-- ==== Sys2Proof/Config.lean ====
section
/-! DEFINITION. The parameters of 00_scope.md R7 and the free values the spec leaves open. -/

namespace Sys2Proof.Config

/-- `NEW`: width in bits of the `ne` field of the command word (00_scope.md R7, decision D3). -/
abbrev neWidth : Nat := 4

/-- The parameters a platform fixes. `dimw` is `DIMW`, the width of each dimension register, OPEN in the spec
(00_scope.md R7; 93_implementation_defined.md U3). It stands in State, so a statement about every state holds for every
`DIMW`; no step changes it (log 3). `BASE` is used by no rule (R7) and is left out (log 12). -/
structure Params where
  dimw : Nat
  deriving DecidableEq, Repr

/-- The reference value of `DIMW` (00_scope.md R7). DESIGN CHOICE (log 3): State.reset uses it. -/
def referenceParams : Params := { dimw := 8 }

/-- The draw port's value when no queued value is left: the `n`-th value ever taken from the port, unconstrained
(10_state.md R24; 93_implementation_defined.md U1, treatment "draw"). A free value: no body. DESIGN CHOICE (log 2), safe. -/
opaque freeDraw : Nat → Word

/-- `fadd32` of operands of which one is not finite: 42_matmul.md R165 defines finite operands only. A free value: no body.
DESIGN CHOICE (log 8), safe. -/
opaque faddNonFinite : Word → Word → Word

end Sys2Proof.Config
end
◇ ◇ ◇
### EXERCISE DESCRIPTION
Pull every line with the word "Config" from the data.

### EXERCISE SOLUTION
-- ==== Sys2Proof/Config.lean ====
namespace Sys2Proof.Config
end Sys2Proof.Config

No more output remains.